Would you return the lines between the one holding "nothing of the" and the one holding "task, a debugger", inclusive, and only those, exactly as they stand in the listing below?

__________________________________________________

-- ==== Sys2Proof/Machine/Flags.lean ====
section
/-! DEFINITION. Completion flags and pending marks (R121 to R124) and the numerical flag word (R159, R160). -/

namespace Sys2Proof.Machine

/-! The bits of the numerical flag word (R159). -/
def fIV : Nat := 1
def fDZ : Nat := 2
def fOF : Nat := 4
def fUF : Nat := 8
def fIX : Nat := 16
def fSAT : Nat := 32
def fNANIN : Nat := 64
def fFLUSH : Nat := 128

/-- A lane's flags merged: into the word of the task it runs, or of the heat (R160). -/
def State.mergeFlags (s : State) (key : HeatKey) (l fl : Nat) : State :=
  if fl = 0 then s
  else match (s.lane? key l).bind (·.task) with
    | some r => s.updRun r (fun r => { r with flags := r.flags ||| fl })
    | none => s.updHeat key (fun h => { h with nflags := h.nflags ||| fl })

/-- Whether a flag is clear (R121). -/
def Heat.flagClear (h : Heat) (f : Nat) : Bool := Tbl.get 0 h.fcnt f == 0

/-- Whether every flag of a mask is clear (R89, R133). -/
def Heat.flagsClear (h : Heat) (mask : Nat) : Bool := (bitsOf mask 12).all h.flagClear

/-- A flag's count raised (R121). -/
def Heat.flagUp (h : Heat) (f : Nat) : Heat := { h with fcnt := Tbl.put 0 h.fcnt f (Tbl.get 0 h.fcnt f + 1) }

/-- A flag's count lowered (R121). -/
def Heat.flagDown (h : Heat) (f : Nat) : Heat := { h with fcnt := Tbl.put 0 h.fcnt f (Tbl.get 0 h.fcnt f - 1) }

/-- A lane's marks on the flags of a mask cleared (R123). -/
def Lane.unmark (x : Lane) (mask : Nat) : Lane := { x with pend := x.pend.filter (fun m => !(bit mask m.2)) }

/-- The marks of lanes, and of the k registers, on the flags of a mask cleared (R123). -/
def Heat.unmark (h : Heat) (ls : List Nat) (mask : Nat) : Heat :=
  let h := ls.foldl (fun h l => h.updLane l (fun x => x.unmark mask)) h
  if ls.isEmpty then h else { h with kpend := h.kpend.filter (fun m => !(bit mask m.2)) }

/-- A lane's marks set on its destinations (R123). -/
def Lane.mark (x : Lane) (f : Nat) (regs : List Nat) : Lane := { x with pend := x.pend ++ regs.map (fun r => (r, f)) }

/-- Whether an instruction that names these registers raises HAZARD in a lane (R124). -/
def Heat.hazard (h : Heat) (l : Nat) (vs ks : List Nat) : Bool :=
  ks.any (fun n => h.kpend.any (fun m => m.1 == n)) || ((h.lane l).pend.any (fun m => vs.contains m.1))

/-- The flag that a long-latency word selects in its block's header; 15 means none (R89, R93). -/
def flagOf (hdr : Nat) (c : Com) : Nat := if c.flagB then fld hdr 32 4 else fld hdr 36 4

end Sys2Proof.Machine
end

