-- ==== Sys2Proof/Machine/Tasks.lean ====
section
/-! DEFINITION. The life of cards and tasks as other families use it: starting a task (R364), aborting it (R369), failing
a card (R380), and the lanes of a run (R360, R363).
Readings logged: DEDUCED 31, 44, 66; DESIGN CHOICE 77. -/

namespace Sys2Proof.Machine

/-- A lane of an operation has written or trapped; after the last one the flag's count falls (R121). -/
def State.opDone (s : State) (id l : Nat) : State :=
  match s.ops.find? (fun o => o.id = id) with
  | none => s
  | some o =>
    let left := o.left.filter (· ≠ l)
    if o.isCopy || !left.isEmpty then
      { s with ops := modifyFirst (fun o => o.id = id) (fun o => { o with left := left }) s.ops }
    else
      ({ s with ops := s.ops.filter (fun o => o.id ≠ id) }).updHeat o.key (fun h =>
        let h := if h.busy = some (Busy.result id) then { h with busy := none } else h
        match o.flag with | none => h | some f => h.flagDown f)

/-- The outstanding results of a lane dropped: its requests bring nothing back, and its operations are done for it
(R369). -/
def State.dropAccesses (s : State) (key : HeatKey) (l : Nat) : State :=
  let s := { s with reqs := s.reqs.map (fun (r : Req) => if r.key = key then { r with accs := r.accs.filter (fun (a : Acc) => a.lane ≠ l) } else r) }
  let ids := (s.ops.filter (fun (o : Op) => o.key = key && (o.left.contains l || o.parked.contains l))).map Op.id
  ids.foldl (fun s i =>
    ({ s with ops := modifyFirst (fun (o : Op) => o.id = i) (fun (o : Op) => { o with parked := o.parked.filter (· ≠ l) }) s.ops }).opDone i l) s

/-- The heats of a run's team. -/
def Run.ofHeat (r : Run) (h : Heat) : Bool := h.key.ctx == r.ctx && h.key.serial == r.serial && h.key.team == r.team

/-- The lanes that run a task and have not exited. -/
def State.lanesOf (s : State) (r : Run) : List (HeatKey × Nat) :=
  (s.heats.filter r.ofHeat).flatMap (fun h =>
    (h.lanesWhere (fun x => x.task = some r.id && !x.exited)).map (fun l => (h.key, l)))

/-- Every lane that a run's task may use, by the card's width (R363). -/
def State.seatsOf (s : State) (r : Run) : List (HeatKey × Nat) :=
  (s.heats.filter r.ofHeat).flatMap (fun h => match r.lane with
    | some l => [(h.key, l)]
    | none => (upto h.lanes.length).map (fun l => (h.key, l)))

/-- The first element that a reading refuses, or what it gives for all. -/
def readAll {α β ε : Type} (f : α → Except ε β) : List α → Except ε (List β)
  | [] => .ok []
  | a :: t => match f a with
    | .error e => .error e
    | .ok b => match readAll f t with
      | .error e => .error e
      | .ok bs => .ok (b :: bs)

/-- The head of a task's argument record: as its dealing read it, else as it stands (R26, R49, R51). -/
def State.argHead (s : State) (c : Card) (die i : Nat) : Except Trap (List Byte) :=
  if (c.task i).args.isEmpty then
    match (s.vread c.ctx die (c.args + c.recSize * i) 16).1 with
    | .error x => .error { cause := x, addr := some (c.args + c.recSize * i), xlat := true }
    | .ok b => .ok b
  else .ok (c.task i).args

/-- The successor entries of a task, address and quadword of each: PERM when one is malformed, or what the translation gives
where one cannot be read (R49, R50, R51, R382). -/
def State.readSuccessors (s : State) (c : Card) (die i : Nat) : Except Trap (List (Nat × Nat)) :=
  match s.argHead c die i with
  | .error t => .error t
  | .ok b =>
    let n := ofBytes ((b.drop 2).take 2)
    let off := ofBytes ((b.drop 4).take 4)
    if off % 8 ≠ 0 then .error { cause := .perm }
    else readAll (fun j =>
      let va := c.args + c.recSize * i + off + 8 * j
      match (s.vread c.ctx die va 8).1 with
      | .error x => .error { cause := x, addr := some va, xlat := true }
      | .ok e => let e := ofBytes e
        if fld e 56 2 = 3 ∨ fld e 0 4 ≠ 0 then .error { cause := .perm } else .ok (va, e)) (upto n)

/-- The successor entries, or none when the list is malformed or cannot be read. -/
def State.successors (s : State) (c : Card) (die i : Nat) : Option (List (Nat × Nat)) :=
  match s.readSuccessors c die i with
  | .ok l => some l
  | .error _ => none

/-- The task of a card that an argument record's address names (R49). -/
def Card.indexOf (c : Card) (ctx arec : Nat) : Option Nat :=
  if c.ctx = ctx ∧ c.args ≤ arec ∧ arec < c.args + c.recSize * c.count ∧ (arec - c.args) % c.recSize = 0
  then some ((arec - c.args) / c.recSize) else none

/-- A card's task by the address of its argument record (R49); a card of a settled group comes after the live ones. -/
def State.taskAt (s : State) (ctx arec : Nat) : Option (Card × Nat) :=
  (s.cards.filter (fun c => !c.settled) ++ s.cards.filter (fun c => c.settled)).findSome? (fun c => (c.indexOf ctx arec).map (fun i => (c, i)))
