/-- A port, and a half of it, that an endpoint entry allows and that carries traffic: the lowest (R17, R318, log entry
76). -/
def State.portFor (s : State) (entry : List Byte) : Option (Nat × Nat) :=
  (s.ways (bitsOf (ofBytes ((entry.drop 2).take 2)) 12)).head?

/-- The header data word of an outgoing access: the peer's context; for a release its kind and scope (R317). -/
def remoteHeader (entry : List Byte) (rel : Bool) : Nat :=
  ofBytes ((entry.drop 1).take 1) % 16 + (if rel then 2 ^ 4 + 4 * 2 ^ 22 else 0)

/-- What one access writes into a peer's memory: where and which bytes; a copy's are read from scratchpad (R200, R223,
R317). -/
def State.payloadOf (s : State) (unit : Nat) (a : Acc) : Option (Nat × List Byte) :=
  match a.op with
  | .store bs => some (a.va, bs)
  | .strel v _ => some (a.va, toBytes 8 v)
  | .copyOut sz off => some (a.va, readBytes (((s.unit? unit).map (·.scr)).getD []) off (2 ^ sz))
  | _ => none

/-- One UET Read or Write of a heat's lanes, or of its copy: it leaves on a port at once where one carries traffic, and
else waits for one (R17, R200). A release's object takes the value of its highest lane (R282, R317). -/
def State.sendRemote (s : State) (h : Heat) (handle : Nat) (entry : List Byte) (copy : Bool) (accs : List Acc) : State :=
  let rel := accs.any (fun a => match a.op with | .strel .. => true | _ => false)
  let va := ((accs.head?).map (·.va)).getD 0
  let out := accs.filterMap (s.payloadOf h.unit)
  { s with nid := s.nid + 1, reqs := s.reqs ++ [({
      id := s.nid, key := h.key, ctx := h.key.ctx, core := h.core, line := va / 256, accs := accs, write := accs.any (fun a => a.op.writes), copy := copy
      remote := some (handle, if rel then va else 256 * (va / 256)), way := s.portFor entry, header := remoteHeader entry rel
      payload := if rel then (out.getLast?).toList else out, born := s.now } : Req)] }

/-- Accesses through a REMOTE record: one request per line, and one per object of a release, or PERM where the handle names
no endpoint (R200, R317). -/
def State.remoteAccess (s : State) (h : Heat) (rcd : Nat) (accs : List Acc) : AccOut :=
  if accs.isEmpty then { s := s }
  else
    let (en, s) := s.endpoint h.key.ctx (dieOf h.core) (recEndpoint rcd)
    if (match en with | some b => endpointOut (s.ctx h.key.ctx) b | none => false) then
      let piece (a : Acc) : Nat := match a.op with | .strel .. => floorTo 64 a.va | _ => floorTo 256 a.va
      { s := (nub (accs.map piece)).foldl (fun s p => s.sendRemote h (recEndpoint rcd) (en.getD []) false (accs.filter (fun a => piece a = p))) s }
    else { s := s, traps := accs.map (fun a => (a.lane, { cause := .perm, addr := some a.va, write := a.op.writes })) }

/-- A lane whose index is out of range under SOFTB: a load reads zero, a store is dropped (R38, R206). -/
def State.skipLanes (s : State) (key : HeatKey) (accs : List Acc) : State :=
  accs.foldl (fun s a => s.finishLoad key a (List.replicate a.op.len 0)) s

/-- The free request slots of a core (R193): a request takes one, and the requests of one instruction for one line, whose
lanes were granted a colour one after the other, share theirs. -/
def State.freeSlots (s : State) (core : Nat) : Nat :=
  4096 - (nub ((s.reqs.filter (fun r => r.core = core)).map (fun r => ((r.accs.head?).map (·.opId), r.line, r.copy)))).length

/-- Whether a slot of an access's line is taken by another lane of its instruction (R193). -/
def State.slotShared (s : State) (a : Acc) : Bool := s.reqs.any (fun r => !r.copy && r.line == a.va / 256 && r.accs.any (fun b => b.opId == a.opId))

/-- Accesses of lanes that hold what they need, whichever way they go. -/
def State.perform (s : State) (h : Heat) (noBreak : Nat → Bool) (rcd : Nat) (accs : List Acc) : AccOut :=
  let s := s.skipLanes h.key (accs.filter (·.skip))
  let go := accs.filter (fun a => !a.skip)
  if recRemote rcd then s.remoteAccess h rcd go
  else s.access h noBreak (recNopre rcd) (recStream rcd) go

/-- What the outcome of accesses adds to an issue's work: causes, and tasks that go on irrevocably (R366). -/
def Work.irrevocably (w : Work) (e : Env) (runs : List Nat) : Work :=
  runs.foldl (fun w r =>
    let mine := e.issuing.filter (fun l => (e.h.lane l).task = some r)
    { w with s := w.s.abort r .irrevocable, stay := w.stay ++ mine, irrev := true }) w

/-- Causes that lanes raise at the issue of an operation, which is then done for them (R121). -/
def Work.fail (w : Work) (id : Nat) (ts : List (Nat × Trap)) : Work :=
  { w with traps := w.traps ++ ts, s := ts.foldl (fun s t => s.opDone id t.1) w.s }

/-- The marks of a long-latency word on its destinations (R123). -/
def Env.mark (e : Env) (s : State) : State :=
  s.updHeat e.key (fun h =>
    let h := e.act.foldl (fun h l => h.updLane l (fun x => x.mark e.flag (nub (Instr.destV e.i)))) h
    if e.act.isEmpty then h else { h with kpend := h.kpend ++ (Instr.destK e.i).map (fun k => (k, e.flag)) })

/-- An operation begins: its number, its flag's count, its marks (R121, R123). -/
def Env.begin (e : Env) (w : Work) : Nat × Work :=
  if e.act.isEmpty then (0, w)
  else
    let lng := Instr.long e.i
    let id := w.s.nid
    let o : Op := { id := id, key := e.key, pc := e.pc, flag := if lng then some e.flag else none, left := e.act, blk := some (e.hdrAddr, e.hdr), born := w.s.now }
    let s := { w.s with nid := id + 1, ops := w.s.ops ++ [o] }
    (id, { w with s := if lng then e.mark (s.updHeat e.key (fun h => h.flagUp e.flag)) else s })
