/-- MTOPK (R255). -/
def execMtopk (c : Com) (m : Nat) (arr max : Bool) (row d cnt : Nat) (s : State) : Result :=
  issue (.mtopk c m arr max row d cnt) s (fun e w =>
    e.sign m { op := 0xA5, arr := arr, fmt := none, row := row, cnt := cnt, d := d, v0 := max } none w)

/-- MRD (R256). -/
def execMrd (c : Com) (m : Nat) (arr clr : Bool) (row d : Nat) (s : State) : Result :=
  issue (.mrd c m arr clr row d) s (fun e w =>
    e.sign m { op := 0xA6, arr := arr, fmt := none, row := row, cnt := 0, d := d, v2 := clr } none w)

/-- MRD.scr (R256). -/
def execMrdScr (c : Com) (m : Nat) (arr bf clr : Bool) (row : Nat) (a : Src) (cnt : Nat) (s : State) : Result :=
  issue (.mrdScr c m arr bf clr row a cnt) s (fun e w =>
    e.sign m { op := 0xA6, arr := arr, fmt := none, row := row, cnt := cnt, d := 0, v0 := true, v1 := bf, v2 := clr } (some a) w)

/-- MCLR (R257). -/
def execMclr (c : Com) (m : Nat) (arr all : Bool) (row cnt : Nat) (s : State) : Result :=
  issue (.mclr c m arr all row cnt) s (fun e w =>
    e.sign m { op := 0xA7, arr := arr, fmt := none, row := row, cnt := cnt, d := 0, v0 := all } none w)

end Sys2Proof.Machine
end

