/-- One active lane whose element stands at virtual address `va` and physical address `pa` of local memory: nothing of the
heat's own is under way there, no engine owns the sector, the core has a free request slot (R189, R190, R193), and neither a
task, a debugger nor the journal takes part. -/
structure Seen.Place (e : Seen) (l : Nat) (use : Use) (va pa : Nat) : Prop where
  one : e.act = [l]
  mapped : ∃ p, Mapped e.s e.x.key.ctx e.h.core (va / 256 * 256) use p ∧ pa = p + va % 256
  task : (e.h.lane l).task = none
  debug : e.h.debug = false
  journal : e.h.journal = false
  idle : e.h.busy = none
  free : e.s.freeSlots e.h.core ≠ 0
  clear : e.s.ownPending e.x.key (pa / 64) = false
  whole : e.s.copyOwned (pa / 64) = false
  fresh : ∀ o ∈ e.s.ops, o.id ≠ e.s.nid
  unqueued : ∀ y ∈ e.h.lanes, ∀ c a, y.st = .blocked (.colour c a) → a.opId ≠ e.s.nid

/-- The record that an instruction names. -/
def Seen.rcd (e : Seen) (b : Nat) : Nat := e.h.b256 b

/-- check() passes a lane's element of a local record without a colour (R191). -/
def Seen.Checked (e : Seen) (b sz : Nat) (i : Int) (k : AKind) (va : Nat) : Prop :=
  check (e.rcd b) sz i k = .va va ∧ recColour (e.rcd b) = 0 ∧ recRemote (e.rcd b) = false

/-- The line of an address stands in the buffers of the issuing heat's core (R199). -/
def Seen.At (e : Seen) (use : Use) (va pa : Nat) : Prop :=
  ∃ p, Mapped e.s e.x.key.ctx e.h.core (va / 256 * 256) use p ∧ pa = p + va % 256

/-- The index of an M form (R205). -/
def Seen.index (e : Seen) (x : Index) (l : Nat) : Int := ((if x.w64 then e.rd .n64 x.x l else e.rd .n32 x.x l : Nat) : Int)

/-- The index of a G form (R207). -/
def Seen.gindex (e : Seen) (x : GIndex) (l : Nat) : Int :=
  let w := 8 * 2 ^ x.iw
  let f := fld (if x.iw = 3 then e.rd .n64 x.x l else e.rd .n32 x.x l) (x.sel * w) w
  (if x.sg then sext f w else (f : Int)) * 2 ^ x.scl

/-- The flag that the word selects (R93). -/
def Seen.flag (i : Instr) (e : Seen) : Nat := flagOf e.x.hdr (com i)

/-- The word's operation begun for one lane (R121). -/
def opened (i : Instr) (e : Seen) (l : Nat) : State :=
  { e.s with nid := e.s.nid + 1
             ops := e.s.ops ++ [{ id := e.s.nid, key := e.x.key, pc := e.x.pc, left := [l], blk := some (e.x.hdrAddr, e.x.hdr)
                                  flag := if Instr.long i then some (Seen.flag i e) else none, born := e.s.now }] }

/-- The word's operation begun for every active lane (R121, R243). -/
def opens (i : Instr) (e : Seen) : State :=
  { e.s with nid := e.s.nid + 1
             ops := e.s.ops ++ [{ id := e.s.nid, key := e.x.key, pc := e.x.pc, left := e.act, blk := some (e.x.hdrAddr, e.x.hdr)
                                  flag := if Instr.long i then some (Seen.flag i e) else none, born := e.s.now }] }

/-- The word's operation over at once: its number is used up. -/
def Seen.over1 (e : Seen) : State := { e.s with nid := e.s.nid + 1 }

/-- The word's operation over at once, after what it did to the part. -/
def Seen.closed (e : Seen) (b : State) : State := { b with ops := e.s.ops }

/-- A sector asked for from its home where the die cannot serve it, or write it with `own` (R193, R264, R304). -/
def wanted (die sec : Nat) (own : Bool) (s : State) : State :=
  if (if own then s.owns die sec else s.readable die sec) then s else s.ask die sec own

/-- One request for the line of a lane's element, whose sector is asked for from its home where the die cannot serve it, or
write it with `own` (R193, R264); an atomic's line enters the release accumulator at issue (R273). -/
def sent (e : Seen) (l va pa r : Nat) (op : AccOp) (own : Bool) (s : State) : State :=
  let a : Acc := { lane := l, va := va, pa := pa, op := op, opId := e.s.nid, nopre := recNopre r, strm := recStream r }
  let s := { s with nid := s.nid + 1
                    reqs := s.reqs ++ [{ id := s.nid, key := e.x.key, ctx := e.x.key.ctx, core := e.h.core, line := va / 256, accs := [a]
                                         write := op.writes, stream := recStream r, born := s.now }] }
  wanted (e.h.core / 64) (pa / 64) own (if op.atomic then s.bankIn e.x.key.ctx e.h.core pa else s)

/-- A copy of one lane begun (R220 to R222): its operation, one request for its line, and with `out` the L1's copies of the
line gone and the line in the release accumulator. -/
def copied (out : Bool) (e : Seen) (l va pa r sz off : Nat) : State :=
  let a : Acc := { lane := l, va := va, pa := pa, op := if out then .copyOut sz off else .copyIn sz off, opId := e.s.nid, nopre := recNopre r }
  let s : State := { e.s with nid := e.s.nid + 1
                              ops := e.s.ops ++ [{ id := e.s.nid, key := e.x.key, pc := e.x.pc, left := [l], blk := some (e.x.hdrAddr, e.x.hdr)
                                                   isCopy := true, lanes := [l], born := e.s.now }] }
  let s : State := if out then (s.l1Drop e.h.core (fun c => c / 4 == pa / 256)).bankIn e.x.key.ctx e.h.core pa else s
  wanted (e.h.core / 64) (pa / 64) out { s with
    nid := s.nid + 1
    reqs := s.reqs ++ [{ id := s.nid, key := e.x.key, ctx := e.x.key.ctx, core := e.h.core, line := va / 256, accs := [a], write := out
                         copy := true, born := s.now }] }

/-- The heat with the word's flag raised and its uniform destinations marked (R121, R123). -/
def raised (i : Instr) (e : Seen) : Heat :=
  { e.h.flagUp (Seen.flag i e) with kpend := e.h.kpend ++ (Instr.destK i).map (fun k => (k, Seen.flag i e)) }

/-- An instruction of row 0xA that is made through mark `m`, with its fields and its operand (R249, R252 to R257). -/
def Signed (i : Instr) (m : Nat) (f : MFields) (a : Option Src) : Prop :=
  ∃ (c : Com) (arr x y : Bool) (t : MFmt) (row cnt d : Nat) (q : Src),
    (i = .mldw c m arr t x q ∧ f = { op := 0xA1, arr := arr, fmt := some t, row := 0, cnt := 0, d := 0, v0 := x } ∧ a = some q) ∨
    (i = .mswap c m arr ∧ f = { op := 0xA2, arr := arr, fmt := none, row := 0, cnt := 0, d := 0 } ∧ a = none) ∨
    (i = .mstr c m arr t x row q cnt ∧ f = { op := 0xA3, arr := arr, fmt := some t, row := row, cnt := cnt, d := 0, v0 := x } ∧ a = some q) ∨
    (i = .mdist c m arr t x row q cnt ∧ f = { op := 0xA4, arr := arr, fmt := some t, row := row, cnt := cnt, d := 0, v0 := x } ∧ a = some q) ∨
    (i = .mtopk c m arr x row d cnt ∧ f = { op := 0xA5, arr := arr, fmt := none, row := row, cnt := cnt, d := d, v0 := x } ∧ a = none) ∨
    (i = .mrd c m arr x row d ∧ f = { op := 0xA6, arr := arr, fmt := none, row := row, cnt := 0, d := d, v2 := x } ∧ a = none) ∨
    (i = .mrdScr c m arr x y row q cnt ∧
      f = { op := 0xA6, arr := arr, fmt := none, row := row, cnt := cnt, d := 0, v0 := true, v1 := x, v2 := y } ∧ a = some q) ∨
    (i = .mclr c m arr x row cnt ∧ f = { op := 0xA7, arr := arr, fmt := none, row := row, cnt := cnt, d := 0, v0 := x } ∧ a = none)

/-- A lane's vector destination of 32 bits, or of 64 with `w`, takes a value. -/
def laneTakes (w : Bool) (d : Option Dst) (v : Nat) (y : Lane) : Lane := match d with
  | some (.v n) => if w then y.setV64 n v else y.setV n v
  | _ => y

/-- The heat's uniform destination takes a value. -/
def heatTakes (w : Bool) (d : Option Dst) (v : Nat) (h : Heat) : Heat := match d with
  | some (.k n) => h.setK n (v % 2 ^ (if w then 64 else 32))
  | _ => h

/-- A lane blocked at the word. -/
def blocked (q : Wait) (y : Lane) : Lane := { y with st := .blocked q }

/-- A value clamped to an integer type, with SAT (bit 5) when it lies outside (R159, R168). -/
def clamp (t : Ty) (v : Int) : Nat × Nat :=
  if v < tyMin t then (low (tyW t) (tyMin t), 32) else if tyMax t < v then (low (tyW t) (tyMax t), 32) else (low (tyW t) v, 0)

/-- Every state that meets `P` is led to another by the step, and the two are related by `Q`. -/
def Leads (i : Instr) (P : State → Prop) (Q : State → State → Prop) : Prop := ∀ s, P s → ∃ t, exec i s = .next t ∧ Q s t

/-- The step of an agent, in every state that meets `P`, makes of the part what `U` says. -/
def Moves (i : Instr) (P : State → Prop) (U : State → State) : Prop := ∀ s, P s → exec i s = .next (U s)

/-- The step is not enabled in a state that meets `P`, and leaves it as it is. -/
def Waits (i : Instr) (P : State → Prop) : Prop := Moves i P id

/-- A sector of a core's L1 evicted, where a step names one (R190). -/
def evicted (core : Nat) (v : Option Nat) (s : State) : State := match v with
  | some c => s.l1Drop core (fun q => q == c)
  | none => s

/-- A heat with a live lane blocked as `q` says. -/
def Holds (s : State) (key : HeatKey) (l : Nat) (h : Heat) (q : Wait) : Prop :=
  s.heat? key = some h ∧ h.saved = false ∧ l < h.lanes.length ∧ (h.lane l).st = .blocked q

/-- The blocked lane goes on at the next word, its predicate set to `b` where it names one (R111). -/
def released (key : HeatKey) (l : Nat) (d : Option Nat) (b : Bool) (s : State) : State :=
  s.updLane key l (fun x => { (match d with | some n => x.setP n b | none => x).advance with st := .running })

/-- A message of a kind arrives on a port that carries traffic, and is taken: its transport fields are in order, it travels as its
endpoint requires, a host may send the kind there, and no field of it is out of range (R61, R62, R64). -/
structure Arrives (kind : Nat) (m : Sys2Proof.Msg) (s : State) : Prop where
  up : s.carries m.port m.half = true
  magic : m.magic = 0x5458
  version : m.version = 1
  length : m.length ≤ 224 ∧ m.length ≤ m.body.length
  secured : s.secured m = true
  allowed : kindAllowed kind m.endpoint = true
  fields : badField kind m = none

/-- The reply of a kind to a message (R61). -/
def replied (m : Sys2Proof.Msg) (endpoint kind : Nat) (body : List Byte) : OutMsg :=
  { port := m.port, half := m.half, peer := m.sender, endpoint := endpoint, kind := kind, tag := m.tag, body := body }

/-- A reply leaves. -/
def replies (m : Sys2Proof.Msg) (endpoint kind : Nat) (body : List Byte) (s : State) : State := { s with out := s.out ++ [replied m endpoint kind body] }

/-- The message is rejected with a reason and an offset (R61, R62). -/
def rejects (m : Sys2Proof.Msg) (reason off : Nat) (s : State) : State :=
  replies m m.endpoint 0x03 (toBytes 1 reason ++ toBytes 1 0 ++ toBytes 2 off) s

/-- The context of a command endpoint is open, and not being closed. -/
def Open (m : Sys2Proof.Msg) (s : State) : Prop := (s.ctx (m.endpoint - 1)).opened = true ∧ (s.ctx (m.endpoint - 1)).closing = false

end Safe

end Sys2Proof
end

__________________________________________________

Exercise result:
/-- One active lane whose element stands at virtual address `va` and physical address `pa` of local memory: nothing of the
heat's own is under way there, no engine owns the sector, the core has a free request slot (R189, R190, R193), and neither a
task, a debugger nor the journal takes part. -/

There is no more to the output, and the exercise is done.